* What this task involves:
Give a count of the lines below that have the string "since" in them, with no other words.

----

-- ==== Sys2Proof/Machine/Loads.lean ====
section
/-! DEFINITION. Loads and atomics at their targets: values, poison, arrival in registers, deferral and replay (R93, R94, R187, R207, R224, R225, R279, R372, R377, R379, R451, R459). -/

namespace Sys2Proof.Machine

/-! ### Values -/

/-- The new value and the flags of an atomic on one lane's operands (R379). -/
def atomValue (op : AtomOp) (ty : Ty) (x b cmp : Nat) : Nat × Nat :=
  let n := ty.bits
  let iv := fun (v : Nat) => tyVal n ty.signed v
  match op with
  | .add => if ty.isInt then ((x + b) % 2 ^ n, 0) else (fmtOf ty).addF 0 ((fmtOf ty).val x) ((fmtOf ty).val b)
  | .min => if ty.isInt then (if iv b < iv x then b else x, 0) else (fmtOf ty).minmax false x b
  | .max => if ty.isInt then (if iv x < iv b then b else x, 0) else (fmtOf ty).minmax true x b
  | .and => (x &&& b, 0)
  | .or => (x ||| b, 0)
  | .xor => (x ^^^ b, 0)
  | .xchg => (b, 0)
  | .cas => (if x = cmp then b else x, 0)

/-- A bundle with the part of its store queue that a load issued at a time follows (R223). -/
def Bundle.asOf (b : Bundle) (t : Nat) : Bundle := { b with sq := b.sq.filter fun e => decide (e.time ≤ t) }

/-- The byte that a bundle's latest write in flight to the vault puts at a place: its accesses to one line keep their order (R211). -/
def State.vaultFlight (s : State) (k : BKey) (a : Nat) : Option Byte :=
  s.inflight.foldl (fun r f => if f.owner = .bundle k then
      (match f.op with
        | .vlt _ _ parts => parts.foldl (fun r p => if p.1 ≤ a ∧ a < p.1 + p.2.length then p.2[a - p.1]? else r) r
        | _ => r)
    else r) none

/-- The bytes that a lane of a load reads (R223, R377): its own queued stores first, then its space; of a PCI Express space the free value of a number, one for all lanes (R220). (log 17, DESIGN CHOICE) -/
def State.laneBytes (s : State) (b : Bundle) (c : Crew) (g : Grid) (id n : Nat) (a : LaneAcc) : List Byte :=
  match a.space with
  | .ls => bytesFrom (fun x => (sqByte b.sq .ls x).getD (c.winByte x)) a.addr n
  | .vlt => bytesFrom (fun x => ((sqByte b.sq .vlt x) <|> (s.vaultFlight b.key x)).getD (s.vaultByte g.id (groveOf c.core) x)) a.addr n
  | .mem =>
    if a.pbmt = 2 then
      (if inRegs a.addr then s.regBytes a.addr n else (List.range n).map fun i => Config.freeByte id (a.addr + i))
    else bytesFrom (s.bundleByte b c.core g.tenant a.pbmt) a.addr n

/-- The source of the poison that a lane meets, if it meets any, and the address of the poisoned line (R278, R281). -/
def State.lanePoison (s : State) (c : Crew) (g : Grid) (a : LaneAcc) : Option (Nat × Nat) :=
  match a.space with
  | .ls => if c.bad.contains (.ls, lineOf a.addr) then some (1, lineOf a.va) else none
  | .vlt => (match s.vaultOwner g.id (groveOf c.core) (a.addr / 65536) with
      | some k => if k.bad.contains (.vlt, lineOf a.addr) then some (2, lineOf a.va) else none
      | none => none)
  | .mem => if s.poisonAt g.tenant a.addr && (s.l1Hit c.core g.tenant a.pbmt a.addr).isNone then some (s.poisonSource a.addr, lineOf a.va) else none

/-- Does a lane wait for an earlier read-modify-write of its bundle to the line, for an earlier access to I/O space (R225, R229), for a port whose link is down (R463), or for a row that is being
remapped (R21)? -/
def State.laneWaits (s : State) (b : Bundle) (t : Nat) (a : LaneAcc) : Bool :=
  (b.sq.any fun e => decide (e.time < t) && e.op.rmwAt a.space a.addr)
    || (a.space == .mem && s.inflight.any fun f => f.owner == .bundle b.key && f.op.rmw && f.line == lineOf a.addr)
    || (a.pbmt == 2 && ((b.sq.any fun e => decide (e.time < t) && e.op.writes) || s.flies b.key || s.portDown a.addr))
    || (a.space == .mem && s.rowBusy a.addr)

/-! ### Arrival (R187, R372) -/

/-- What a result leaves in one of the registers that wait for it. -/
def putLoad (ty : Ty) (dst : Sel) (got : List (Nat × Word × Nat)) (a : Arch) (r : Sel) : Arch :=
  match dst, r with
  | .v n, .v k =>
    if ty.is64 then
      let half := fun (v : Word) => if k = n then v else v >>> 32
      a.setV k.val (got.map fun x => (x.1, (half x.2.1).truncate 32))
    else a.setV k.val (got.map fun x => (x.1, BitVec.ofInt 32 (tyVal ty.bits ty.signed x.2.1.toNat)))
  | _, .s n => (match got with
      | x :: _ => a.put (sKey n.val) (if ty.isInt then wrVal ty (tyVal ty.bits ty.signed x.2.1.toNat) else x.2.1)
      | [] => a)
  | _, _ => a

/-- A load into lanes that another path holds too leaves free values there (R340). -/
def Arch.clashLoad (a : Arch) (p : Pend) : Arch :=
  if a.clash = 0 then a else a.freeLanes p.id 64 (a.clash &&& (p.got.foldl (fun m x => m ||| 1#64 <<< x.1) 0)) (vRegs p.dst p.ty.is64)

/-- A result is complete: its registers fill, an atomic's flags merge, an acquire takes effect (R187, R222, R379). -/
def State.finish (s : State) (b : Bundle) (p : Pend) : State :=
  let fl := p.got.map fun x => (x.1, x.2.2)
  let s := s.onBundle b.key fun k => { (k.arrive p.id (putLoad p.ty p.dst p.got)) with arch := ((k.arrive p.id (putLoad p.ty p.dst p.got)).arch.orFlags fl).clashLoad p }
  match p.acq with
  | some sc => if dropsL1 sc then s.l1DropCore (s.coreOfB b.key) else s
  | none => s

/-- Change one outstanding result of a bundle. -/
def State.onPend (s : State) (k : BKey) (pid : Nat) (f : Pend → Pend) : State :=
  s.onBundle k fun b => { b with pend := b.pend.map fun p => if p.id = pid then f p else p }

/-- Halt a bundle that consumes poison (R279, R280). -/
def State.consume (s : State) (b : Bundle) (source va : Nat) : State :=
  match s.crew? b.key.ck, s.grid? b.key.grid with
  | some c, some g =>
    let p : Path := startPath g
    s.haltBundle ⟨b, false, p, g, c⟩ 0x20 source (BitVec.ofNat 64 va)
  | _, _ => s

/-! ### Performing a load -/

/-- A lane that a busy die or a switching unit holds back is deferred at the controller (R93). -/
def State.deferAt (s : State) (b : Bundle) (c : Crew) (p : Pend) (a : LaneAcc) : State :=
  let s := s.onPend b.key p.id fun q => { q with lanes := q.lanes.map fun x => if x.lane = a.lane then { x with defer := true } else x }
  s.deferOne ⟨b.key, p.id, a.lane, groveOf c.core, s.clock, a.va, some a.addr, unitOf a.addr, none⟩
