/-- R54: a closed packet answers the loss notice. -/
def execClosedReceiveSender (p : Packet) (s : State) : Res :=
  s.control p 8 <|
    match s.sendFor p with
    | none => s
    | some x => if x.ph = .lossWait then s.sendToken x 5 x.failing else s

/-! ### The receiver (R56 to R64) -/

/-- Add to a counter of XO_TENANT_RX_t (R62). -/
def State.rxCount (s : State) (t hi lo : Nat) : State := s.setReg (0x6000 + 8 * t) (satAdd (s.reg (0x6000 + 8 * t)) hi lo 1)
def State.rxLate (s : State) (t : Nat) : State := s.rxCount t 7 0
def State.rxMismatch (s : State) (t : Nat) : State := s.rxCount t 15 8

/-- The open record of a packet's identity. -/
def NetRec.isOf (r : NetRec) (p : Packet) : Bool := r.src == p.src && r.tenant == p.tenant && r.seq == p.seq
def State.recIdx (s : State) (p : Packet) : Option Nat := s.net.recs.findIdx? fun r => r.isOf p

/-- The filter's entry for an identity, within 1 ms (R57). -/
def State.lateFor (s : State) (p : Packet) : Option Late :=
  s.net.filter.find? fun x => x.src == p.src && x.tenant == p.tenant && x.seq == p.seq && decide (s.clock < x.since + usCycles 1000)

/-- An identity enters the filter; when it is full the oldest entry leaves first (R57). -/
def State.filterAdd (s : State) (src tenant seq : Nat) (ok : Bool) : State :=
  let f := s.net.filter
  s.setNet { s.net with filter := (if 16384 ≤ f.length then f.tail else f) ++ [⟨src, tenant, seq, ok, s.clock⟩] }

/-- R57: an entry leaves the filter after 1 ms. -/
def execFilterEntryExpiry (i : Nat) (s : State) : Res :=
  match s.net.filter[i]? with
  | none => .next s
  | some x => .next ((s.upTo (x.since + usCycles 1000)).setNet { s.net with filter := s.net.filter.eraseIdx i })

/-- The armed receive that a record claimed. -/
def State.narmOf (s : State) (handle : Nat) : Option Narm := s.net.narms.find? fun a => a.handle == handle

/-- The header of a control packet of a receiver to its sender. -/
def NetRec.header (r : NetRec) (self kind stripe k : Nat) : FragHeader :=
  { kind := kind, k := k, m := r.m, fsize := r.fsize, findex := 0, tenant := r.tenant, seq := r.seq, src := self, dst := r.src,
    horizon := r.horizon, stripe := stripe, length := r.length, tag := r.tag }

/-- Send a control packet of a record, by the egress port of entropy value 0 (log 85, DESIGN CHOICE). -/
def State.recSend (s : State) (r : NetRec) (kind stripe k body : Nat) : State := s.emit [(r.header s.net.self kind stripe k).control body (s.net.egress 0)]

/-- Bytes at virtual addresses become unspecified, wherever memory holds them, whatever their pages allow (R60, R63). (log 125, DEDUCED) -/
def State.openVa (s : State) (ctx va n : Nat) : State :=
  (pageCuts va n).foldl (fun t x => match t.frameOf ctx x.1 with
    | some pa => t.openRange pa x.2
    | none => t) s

----

* Answer to this task:
2